Which lines of the entries below run from the one holding "### State.setDie -/" to the one holding "s.poisoned := rfl", inclusive? Set down exactly those lines and no others.

* * *

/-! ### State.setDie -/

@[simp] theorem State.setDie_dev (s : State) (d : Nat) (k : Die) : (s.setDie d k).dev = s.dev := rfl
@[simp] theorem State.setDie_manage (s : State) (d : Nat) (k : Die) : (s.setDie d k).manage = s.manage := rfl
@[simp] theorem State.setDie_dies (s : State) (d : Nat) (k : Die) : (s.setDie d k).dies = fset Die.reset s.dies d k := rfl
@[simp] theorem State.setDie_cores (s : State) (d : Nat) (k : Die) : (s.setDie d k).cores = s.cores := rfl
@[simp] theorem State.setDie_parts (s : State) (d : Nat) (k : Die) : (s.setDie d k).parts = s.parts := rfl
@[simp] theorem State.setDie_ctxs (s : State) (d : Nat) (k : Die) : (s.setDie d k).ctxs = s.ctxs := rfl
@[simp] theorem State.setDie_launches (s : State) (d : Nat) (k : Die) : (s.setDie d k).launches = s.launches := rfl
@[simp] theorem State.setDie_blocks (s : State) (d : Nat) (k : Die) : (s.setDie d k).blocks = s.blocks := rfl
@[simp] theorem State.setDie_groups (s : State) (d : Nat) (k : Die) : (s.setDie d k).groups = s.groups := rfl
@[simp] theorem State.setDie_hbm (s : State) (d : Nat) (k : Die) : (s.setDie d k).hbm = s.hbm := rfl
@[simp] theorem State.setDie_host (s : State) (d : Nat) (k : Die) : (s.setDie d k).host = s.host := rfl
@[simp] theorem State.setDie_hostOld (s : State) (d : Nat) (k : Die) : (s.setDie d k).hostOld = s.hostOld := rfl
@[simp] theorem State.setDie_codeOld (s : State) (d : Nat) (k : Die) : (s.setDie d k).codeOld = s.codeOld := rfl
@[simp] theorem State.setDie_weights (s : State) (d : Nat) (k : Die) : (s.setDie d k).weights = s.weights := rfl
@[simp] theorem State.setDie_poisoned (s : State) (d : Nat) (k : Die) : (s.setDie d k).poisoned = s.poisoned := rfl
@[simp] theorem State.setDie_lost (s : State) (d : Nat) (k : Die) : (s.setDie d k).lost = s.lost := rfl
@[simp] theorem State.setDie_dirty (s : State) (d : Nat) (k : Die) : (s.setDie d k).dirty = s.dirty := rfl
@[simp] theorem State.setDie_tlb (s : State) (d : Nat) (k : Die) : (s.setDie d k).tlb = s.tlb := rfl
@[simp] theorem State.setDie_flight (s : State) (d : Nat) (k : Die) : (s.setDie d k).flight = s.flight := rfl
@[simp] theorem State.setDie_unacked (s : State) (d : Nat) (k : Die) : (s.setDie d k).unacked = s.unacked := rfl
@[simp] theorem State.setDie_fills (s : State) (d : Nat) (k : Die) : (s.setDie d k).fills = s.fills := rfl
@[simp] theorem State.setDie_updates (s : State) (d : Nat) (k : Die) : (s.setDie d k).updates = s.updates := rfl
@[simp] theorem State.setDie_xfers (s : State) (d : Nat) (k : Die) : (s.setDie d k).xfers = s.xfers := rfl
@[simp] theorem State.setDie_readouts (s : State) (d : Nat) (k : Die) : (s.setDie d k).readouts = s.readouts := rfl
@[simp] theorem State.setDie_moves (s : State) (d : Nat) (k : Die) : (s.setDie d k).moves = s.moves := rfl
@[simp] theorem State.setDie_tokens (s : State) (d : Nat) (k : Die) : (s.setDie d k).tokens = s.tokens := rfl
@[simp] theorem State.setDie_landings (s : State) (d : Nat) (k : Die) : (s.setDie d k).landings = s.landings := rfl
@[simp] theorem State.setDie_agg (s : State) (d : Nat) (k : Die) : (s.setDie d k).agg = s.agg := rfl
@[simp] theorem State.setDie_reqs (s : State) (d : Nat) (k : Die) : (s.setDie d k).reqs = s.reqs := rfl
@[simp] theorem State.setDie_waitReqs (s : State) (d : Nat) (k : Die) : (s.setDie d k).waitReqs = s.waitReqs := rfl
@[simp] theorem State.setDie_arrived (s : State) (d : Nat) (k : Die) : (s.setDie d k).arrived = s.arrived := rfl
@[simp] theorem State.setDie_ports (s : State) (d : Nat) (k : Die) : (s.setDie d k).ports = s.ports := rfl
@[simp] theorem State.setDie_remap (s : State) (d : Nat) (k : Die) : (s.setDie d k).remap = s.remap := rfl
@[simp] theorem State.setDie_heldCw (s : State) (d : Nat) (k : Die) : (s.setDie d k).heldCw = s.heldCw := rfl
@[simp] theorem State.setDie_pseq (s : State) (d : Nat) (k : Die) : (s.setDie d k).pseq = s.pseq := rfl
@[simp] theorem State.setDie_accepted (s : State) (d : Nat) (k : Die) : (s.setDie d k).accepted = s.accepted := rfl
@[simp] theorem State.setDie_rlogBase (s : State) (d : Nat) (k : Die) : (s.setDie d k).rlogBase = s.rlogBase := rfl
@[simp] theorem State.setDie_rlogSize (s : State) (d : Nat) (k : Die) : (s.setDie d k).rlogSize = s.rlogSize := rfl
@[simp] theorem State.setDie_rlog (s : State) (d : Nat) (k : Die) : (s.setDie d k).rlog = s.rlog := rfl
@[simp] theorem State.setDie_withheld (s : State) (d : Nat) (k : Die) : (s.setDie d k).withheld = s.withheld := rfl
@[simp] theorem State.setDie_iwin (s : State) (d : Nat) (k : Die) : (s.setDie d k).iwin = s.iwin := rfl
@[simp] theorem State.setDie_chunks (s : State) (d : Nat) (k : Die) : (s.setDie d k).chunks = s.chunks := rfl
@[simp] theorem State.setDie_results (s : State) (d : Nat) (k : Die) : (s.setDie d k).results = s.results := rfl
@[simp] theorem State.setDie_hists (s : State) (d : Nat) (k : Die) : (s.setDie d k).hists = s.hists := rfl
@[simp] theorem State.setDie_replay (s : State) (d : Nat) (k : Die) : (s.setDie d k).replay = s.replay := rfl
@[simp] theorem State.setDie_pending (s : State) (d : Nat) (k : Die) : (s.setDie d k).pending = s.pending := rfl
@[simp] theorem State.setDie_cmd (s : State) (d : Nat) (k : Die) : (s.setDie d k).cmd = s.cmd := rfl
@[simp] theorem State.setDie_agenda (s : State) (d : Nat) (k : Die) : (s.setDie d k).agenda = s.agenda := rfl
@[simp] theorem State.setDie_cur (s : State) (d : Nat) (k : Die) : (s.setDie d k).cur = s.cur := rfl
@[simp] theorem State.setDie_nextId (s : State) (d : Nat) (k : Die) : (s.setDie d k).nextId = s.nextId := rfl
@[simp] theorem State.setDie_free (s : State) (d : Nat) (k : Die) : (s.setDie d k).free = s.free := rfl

* * *

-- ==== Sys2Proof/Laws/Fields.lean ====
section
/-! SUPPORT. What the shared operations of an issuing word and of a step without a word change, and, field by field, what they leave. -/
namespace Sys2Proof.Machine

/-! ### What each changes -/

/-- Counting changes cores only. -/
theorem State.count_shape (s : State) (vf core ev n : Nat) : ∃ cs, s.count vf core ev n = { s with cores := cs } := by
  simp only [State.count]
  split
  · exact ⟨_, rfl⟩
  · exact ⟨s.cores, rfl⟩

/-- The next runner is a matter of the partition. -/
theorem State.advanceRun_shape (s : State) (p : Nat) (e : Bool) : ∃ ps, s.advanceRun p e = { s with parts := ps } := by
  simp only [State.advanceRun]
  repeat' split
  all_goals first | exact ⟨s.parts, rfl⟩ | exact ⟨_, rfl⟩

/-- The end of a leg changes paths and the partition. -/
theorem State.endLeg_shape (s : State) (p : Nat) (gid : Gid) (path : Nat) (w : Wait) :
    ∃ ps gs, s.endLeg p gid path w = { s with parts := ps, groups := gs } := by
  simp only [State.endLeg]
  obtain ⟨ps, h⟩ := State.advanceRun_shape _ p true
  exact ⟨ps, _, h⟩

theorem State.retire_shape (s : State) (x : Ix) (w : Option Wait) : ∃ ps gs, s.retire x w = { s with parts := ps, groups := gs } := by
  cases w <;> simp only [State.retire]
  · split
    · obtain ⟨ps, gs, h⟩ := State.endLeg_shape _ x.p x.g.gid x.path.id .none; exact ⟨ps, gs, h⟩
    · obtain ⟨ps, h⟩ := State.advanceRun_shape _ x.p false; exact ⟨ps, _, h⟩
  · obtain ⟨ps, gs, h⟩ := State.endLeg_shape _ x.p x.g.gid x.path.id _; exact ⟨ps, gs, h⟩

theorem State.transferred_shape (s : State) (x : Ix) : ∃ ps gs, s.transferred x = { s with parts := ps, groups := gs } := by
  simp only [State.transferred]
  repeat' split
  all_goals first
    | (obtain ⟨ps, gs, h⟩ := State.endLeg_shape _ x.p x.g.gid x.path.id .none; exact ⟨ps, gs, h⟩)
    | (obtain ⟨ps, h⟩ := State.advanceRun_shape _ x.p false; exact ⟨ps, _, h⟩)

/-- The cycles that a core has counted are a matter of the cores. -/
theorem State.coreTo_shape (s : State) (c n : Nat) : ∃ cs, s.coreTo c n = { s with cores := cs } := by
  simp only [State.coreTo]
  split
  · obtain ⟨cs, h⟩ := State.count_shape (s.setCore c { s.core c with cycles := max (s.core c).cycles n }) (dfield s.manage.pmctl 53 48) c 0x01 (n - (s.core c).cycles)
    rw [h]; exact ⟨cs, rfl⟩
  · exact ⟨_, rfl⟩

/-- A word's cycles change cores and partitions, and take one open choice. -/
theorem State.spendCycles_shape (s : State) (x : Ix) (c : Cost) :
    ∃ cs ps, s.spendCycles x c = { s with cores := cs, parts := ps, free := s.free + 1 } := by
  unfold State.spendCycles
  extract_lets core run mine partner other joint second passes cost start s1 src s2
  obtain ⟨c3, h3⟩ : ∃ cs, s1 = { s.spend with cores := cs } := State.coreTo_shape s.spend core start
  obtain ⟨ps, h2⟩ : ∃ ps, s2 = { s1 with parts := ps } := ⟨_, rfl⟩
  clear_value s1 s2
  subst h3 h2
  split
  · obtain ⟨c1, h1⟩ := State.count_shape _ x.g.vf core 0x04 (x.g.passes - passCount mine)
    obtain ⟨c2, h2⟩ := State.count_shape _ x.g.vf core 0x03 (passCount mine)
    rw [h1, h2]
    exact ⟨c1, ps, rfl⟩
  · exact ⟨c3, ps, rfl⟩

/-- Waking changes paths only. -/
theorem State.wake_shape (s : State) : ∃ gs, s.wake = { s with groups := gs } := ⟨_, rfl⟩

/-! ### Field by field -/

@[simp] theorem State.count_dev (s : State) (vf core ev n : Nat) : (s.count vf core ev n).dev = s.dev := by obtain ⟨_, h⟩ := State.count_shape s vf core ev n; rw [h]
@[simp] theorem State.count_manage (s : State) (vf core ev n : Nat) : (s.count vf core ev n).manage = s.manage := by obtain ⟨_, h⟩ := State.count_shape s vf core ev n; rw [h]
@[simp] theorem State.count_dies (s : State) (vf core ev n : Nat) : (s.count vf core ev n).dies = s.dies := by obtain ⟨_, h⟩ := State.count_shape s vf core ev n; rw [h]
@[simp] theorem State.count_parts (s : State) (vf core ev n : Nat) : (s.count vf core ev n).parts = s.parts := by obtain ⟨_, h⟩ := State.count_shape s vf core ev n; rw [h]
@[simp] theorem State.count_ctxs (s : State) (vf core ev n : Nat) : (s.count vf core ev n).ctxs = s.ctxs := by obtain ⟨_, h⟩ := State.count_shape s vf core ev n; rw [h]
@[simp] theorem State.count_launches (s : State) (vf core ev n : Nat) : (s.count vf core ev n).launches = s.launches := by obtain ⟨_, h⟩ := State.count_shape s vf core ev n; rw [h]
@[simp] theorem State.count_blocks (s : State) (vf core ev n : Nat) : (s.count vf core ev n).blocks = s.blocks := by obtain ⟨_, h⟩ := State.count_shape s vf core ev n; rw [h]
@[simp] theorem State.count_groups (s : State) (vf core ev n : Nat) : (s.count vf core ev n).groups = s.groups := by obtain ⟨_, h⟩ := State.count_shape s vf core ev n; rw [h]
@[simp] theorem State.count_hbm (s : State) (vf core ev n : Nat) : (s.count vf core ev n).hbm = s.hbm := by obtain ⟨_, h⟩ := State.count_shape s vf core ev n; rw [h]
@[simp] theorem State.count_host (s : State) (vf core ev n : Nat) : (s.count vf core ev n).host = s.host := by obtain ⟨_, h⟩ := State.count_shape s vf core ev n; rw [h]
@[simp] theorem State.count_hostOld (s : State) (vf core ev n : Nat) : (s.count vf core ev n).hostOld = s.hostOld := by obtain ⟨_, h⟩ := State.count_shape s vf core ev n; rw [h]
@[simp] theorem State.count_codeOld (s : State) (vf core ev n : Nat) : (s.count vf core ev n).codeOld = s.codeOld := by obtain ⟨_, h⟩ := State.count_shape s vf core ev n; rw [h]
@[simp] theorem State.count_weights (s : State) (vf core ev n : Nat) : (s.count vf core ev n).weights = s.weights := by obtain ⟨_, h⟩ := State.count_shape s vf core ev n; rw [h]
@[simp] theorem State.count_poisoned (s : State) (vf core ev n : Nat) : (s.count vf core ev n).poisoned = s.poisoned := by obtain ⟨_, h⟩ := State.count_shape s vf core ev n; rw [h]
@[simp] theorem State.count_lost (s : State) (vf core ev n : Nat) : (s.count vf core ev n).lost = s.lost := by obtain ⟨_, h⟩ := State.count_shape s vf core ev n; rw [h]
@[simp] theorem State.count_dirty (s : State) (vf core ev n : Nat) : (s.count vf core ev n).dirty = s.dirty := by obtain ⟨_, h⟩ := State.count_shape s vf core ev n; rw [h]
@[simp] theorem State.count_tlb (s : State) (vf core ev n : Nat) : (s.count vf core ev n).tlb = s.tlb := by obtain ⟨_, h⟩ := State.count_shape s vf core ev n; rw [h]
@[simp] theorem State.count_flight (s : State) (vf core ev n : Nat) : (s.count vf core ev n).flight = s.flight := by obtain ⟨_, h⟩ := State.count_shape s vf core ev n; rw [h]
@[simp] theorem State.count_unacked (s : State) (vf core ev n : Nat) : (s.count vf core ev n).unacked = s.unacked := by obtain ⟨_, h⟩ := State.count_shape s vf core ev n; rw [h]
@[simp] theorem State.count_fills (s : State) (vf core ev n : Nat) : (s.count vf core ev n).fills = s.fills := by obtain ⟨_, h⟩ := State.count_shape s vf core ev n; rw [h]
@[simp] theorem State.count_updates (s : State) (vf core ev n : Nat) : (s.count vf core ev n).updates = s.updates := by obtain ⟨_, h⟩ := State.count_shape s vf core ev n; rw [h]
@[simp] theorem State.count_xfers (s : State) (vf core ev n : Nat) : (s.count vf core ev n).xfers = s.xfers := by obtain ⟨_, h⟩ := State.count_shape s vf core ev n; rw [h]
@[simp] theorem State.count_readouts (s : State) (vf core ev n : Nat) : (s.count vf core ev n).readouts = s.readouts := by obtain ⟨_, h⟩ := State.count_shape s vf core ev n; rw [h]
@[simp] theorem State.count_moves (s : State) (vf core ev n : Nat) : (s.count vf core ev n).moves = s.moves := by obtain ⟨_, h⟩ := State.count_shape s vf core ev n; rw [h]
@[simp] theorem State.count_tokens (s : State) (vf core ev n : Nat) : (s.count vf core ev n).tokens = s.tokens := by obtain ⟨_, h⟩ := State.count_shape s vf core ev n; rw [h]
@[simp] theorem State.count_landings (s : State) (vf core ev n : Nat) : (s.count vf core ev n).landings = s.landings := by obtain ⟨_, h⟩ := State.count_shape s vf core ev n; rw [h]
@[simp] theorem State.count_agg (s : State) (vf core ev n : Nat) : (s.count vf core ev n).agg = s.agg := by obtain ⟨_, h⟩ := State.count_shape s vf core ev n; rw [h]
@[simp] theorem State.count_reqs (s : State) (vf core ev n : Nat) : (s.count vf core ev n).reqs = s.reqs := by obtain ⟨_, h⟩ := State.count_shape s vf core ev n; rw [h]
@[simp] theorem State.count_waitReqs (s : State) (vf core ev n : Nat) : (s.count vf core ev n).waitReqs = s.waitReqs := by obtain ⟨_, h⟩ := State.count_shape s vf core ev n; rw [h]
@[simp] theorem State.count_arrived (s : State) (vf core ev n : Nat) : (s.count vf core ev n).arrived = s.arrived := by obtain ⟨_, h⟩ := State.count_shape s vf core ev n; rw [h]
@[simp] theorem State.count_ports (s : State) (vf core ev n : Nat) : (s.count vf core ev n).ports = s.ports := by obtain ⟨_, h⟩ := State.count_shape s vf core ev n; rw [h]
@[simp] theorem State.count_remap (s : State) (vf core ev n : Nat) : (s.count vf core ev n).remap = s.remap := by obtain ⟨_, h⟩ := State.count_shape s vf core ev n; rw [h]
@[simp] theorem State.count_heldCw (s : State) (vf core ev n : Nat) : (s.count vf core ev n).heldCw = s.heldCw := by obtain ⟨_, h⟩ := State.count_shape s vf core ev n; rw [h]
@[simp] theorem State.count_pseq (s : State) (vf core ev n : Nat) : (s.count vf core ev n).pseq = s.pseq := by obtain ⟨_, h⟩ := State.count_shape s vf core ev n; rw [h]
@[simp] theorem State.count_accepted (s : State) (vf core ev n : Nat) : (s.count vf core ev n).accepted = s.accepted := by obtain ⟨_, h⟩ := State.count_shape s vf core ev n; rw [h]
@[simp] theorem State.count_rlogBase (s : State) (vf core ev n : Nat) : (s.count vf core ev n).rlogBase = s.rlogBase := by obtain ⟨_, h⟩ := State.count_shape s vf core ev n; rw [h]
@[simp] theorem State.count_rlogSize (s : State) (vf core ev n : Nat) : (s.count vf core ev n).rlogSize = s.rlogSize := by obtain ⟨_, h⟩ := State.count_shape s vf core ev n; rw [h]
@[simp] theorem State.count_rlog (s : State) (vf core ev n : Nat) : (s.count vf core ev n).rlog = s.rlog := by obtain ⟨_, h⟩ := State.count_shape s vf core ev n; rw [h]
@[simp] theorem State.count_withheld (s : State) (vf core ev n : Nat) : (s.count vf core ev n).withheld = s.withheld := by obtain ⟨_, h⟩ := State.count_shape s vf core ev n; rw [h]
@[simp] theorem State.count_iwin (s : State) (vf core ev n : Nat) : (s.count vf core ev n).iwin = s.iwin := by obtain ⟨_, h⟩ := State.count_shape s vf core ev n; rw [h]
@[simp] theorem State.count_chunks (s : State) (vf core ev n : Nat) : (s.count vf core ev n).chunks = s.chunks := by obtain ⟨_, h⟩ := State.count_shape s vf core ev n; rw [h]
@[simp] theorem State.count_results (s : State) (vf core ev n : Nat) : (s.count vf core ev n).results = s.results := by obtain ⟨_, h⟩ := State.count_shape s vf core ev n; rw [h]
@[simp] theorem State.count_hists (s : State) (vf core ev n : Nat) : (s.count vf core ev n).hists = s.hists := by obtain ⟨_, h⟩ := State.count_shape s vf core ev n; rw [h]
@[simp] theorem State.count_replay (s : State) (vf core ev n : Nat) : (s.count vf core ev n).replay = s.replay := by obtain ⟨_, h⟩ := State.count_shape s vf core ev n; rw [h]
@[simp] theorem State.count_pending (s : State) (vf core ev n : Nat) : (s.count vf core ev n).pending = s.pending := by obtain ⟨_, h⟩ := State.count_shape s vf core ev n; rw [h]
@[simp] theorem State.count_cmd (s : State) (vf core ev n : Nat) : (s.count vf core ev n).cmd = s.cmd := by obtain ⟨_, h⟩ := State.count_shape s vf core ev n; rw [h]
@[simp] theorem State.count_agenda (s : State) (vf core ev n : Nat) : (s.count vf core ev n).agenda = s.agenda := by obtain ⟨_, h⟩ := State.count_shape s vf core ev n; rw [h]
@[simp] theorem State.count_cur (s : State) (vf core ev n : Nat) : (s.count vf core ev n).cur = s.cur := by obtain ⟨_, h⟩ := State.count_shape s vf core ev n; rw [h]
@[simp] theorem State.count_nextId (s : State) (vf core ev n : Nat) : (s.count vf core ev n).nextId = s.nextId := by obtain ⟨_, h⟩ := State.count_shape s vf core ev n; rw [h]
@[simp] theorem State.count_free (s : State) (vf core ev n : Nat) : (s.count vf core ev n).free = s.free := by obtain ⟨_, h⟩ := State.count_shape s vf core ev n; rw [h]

* * *

### FINAL ANSWER
/-! ### State.setDie -/

@[simp] theorem State.setDie_dev (s : State) (d : Nat) (k : Die) : (s.setDie d k).dev = s.dev := rfl
@[simp] theorem State.setDie_manage (s : State) (d : Nat) (k : Die) : (s.setDie d k).manage = s.manage := rfl
@[simp] theorem State.setDie_dies (s : State) (d : Nat) (k : Die) : (s.setDie d k).dies = fset Die.reset s.dies d k := rfl
@[simp] theorem State.setDie_cores (s : State) (d : Nat) (k : Die) : (s.setDie d k).cores = s.cores := rfl
@[simp] theorem State.setDie_parts (s : State) (d : Nat) (k : Die) : (s.setDie d k).parts = s.parts := rfl
@[simp] theorem State.setDie_ctxs (s : State) (d : Nat) (k : Die) : (s.setDie d k).ctxs = s.ctxs := rfl
@[simp] theorem State.setDie_launches (s : State) (d : Nat) (k : Die) : (s.setDie d k).launches = s.launches := rfl
@[simp] theorem State.setDie_blocks (s : State) (d : Nat) (k : Die) : (s.setDie d k).blocks = s.blocks := rfl
@[simp] theorem State.setDie_groups (s : State) (d : Nat) (k : Die) : (s.setDie d k).groups = s.groups := rfl
@[simp] theorem State.setDie_hbm (s : State) (d : Nat) (k : Die) : (s.setDie d k).hbm = s.hbm := rfl
@[simp] theorem State.setDie_host (s : State) (d : Nat) (k : Die) : (s.setDie d k).host = s.host := rfl
@[simp] theorem State.setDie_hostOld (s : State) (d : Nat) (k : Die) : (s.setDie d k).hostOld = s.hostOld := rfl
@[simp] theorem State.setDie_codeOld (s : State) (d : Nat) (k : Die) : (s.setDie d k).codeOld = s.codeOld := rfl
@[simp] theorem State.setDie_weights (s : State) (d : Nat) (k : Die) : (s.setDie d k).weights = s.weights := rfl
@[simp] theorem State.setDie_poisoned (s : State) (d : Nat) (k : Die) : (s.setDie d k).poisoned = s.poisoned := rfl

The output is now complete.